▶ **WHAT YOU SHOULD DO**: Your task is to copy each line of the material below that includes "link".

--- START ---

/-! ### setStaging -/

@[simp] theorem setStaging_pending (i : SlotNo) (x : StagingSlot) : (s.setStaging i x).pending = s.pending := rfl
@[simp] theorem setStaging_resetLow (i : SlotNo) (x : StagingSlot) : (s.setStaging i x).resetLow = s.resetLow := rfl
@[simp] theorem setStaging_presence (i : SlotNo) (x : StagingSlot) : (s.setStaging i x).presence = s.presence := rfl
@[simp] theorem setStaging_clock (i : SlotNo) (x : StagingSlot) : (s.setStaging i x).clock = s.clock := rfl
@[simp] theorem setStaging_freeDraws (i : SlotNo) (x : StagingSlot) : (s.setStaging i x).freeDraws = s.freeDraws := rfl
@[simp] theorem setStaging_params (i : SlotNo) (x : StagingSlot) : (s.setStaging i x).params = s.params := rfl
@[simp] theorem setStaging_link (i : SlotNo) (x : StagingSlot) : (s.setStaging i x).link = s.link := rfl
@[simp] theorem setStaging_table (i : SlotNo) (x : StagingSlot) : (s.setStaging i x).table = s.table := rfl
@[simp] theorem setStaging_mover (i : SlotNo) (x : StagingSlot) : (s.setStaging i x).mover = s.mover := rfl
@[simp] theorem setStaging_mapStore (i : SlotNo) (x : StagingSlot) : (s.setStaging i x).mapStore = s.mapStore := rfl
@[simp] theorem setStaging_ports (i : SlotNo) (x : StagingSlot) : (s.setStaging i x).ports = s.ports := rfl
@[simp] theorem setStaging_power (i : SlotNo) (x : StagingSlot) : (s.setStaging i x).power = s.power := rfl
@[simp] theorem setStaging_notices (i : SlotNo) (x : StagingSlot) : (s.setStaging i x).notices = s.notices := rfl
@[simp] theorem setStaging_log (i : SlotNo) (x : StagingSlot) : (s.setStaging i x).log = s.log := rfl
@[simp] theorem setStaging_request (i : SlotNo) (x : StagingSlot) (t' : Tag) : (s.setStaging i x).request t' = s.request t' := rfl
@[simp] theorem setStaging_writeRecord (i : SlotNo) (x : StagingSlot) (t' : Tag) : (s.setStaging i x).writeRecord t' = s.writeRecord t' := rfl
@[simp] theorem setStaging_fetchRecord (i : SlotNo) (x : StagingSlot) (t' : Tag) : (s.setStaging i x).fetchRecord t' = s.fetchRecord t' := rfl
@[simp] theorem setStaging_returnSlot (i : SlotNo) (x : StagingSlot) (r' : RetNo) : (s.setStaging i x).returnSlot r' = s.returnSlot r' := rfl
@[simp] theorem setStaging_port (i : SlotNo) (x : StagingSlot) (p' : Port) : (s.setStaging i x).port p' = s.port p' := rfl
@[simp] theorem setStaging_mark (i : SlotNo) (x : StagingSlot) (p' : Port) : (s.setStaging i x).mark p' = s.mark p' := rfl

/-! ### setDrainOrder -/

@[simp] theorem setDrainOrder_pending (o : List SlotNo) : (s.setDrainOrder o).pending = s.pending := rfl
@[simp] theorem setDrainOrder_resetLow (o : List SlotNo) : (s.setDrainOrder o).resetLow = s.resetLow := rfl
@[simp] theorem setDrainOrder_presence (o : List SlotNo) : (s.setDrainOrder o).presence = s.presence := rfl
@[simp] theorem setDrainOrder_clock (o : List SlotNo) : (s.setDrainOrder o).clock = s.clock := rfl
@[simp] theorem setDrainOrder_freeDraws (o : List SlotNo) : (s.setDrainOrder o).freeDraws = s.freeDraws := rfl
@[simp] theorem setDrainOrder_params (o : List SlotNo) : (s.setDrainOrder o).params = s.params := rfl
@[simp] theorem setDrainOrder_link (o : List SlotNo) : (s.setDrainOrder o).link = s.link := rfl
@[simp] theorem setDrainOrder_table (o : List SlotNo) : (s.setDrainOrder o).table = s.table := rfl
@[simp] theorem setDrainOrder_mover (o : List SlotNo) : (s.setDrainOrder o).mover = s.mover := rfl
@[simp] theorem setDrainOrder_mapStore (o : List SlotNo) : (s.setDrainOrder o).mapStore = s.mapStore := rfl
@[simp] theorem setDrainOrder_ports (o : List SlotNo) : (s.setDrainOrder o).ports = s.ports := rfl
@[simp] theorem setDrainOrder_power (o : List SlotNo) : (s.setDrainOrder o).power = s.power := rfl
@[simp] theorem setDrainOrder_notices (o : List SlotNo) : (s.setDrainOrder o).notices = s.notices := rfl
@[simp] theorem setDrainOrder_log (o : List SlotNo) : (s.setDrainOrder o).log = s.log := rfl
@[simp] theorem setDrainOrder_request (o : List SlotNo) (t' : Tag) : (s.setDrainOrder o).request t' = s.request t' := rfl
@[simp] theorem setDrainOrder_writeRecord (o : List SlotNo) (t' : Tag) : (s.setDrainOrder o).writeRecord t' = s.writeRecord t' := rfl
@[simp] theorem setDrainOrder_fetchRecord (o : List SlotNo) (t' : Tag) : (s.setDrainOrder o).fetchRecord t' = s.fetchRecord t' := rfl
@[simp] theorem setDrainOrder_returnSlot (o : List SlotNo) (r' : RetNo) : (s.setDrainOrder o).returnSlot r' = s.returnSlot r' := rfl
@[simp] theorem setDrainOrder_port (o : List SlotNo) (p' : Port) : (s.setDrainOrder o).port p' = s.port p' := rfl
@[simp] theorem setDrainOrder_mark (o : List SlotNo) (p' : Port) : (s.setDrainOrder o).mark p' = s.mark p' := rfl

--- END ---

▶ **TASK RESULT**:
@[simp] theorem setStaging_link (i : SlotNo) (x : StagingSlot) : (s.setStaging i x).link = s.link := rfl
@[simp] theorem setDrainOrder_link (o : List SlotNo) : (s.setDrainOrder o).link = s.link := rfl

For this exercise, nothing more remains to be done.